Real Time Exploration of Data
As SymetryML incorporates and 'learns' new data, it updates its internal representation of the data with near zero-latency. This patented technique allows for real time exploration of the data using statistical tools without the need for a complete table scan that would be the case in traditional data mining, thus allowing the user to process more data at a faster rate than any other technology available today.

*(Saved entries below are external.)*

theorem State.senseTemp_keeps {z s : State} {u : Nat} {t : Int} (hs : Keeps z s) : Keeps z (State.senseTemp s u t)
    := by
  unfold State.senseTemp
  dsimp only
  repeat' first
    | with_reducible first
      | assumption | apply State.regionTemp_keeps | apply State.setAll_keeps | apply Keeps.ite
    | with_reducible apply Keeps.mk'

theorem State.canary_keeps {z s : State} {r : Nat} {matched : Bool} (hs : Keeps z s) : Keeps z (State.canary s r
    matched) := by
  unfold State.canary
  dsimp only
  repeat' with_reducible first
    | assumption | apply State.marginRaise_keeps | apply State.setRgn_keeps | apply State.bump_keeps | apply Keeps.ite

theorem execCanaryCapture_keeps {z : State} {r : Nat} {matched : Bool} {s : State} (hs : Keeps z s) : KeepsO z
    (execCanaryCapture r matched s) := by
  unfold execCanaryCapture
  repeat' with_reducible first | assumption | apply State.canary_keeps | apply KeepsO.next | apply Keeps.ite

theorem execMarginLower_keeps {z : State} {r : Nat} {band : Nat} {s : State} (hs : Keeps z s) : KeepsO z (execMarginLower r
    band s) := by
  unfold execMarginLower
  dsimp only
  repeat' with_reducible first
    | assumption | apply State.setRgn_keeps | apply State.applyCode_keeps | apply State.set_keeps | apply KeepsO.next
    | apply Keeps.ite

theorem execBandChange_keeps {z : State} {r : Nat} {temp : Int} {s : State} (hs : Keeps z s) : KeepsO z (execBandChange r temp
    s) := by
  unfold execBandChange
  repeat' with_reducible first | assumption | apply State.senseTemp_keeps | apply KeepsO.next | apply Keeps.ite

theorem execSlowMarkSend_keeps {z : State} {r : Nat} {s : State} (hs : Keeps z s) : KeepsO z (execSlowMarkSend r s) := by
  unfold execSlowMarkSend
  repeat' with_reducible first | assumption | apply State.slowSend_keeps | apply KeepsO.next | apply Keeps.ite

theorem execSlewingEnd_keeps {z : State} {r : Nat} {s : State} (hs : Keeps z s) : KeepsO z (execSlewingEnd r s) := by
  unfold execSlewingEnd
  repeat' with_reducible first | assumption | apply State.setAll_keeps | apply KeepsO.next | apply Keeps.ite

theorem State.scaleTimers_keeps {z s : State} {d : Nat} {old : Nat} {new : Nat} (hs : Keeps z s) : Keeps z
    (State.scaleTimers s d old new) := by
  unfold State.scaleTimers
  dsimp only
  repeat' first
    | with_reducible first
      | assumption | apply State.setDst_keeps | apply Keeps.ite
    | with_reducible apply Keeps.mk'

theorem State.setMarks_keeps {z s : State} {src : Nat} {m : Tab (Nat × Nat)} (hs : Keeps z s) : Keeps z
    (State.setMarks s src m) := by
  unfold State.setMarks
  dsimp only
  repeat' first
    | with_reducible first
      | assumption | apply State.scaleTimers_keeps
    | with_reducible apply Keeps.mk'

theorem State.mgmtBody_keeps {z s : State} {pkt : Pkt} {len : Nat} {use : State → State} (hs : Keeps z s) (huse : (∀
    x00, Keeps z x00 → Keeps z (use x00))) : Keeps z (State.mgmtBody s pkt len use).1 := by
  unfold State.mgmtBody
  repeat' first
    | with_reducible first
      | assumption | apply huse | apply State.bump_keeps
    | split

theorem State.slowBody_keeps {z s : State} {pkt : Pkt} (hs : Keeps z s) : Keeps z (State.slowBody s pkt).1 := by
  unfold State.slowBody
  dsimp only
  repeat' first
    | with_reducible first
      | assumption | intro _ | apply State.mgmtBody_keeps | apply State.setMarks_keeps | apply State.bump_keeps
    | split

theorem execSlowMarkExpiry_keeps {z : State} {src : Nat} {r : Nat} {s : State} (hs : Keeps z s) : KeepsO z (execSlowMarkExpiry
    src r s) := by
  unfold execSlowMarkExpiry
  repeat' with_reducible first | assumption | apply State.setMarks_keeps | apply KeepsO.next | apply Keeps.ite

/-! ### Timebase -/

theorem State.setTimeMarks_keeps {z s : State} {x : TimeMarks} (hs : Keeps z s) : Keeps z (State.setTimeMarks s x)
    := by
  unfold State.setTimeMarks
  repeat' first
    | with_reducible first
      | assumption
    | with_reducible apply Keeps.mk'

theorem State.roundFree_keeps {z s : State} {n : Int} {d : Nat} (hs : Keeps z s) : Keeps z (State.roundFree s n d).2
    := by
  unfold State.roundFree
  dsimp only
  repeat' first
    | with_reducible first
      | assumption | apply State.fresh_keeps
    | split

theorem State.stepCount_keeps {z s : State} {k : Nat} (hs : Keeps z s) : Keeps z (State.stepCount s k) := by
  unfold State.stepCount
  dsimp only
  repeat' with_reducible first | assumption | apply State.setTimeMarks_keeps | apply State.bump_keeps

theorem State.coarse_keeps {z s : State} (hs : Keeps z s) : Keeps z (State.coarse s) := by
  unfold State.coarse
  dsimp only
  repeat' with_reducible first
    | assumption | apply State.stepCount_keeps | apply State.setTimeMarks_keeps | apply State.setAll_keeps | apply Keeps.ite

theorem State.filterOffset_keeps {z s : State} {half : Int} (hs : Keeps z s) : Keeps z (State.filterOffset s half)
    := by
  unfold State.filterOffset
  dsimp only
  repeat' with_reducible first
    | assumption | apply State.roundFree_keeps | apply State.setTimeMarks_keeps | apply State.set_keeps

theorem State.newOffset_keeps {z s : State} {half : Int} {bound : Nat} (hs : Keeps z s) : Keeps z (State.newOffset s
    half bound) := by
  unfold State.newOffset
  dsimp only
  repeat' with_reducible first
    | assumption | apply State.filterOffset_keeps | apply State.coarse_keeps | apply State.setTimeMarks_keeps
    | apply State.set_keeps | apply Keeps.ite

theorem execTimeMarkSend_keeps {z s : State} (hs : Keeps z s) : KeepsO z (execTimeMarkSend s) := by
  unfold execTimeMarkSend
  dsimp only
  repeat' with_reducible first
    | assumption | apply State.setTimeMarks_keeps | apply State.sendOpenBlock_keeps | apply KeepsO.next | apply Keeps.ite

theorem execTimeReq_keeps {z : State} {p : Nat} {blk : BitVec 256} {_t1 : W64} {s : State} (hs : Keeps z s) : KeepsO z
    (execTimeReq p blk _t1 s) := by
  unfold execTimeReq
  dsimp only
  repeat' with_reducible first
    | assumption | intro _ | apply State.setTimeMarks_keeps | apply State.blockIn_keeps | apply State.sendOpenBlock_keeps
    | apply KeepsO.next | apply Keeps.ite

theorem State.rttSample_keeps {z s : State} {p : Nat} {n : Nat} (hs : Keeps z s) : Keeps z (State.rttSample s p n)
    := by
  unfold State.rttSample
  dsimp only
  repeat' with_reducible first | assumption | apply State.alert_keeps | apply State.set_keeps | apply Keeps.ite

theorem State.timeReply_keeps {z s : State} {p : Nat} {t1 : Nat} {t2 : Nat} {t3 : Nat} (hs : Keeps z s) : Keeps z
    (State.timeReply s p t1 t2 t3) := by
  unfold State.timeReply
  dsimp only
  repeat' with_reducible first
    | assumption | apply State.rttSample_keeps | apply State.newOffset_keeps | apply State.roundFree_keeps
    | apply State.setTimeMarks_keeps | apply State.set_keeps

theorem execTimeResp_keeps {z : State} {p : Nat} {blk : BitVec 256} {t2 : W64} {t3 : W64} {s : State} (hs : Keeps z s) :
    KeepsO z (execTimeResp p blk t2 t3 s) := by
  unfold execTimeResp
  repeat' first
    | with_reducible first
      | assumption | intro _ | apply State.timeReply_keeps | apply State.blockIn_keeps | apply KeepsO.next | apply Keeps.ite
    | split

theorem execSlew_keeps {z s : State} (hs : Keeps z s) : KeepsO z (execSlew s) := by
  unfold execSlew
  dsimp only
  repeat' with_reducible first
    | assumption | apply State.stepCount_keeps | apply State.setTimeMarks_keeps | apply KeepsO.next | apply Keeps.ite

theorem execTbLockTimeout_keeps {z s : State} (hs : Keeps z s) : KeepsO z (execTbLockTimeout s) := by
  unfold execTbLockTimeout
  dsimp only
  repeat' with_reducible first
    | assumption | apply State.setTimeMarks_keeps | apply State.set_keeps | apply KeepsO.next | apply Keeps.ite

theorem execRefLost_keeps {z s : State} (hs : Keeps z s) : KeepsO z (execRefLost s) := by
  unfold execRefLost
  dsimp only
  repeat' with_reducible first
    | assumption | apply State.setTimeMarks_keeps | apply State.alert_keeps | apply State.set_keeps | apply KeepsO.next
    | apply Keeps.ite

theorem execReferencePresent_keeps {z s : State} (hs : Keeps z s) : KeepsO z (execReferencePresent s) := by
  unfold execReferencePresent
  dsimp only
  repeat' with_reducible first
    | assumption | apply State.setTimeMarks_keeps | apply State.set_keeps | apply KeepsO.next | apply Keeps.ite

theorem execPpsIn_keeps {z s : State} (hs : Keeps z s) : KeepsO z (execPpsIn s) := by
  unfold execPpsIn
  dsimp only
  repeat' with_reducible first
    | assumption | apply State.filterOffset_keeps | apply State.coarse_keeps | apply State.set_keeps | apply KeepsO.next
    | apply Keeps.ite

theorem execPpsOut_keeps {z s : State} (hs : Keeps z s) : KeepsO z (execPpsOut s) := by
  unfold execPpsOut
  dsimp only
  repeat' with_reducible first | assumption | apply State.setTimeMarks_keeps | apply KeepsO.next | apply Keeps.ite

/-! ### Ports -/

theorem State.chooseRoute_keeps {z s : State} (hs : Keeps z s) : Keeps z (State.chooseRoute s) := by
  unfold State.chooseRoute
  repeat' first
    | with_reducible first
      | assumption | apply State.alert_keeps | apply State.set_keeps
    | split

SymetryML has the unique functionality to 'forget' data. When SymetryML learns from new data, it updates an internal representation of the overall data, effectively allowing the system to forget specific parts based on what was learned afterward.
Quick Model Deployment
Use the SymetryML-Web Application to explore, analyze your data and create predictive models. Models built within SymetryML-Web are automatically accessible via the SymetryML-REST API enabling quick integration with your existing data flows.
Easy To Implement & Scale
Integration with Apache Spark Cluster
SymetryML can leverage Apache Spark clusters for distributed learning. If data can be entered into Spark in any of the following Spark data structures (RDD or DataSet), then SymetryML can process it in a distributed fashion.
Integration with Apache Kafka
SymetryML can stream data from Apache Kafka clusters. Whether Kafka topics use single or multiple partitions – with tons of I/O – SymetryML can scale to process them in real-time allowing users to:
- Build streaming predictive machine learning solution that adapt in real time
- Inspect various statistics about your streaming data in real time using the Exploration API
High Performance Computing and GPU
There are various definitions of Big Data: 3V (Volumes, Variety, Velocity), 4V (3V + Value). But one detail that analysts sometimes forget to mention is that data volume has 2 dimensions: (1) the number of records (2) the number of attributes (or fields/features) in each record. Data mining 10,000 records each with 100 attributes is a different problem than data mining 100 records each with 10,000 attributes. Finding relationships between and among 100 attributes is an easier task than finding such meaningful relationships between 10,000 attributes. SymetryML leverages the power of GPUs to tackle such broad data sets in a fraction of the time it takes other systems.
Parallel Computing Enabled
Leverage the performance of modern-day parallel processors, like multi-core CPUs and GPUs, for increased performance during model rebuilds.
Leverage Existing Hardware with Multi-Processor and Multi-Core Architecture
There is a paradox that is developing in the IT world: The price of hardware is dropping, but IT departments are spending more money because existing software is not fully utilizing the new parallel CPU architecture. SymetryML is a true parallel software, and it will automatically use all available computing resources on the host computer in order to perform its data mining tasks.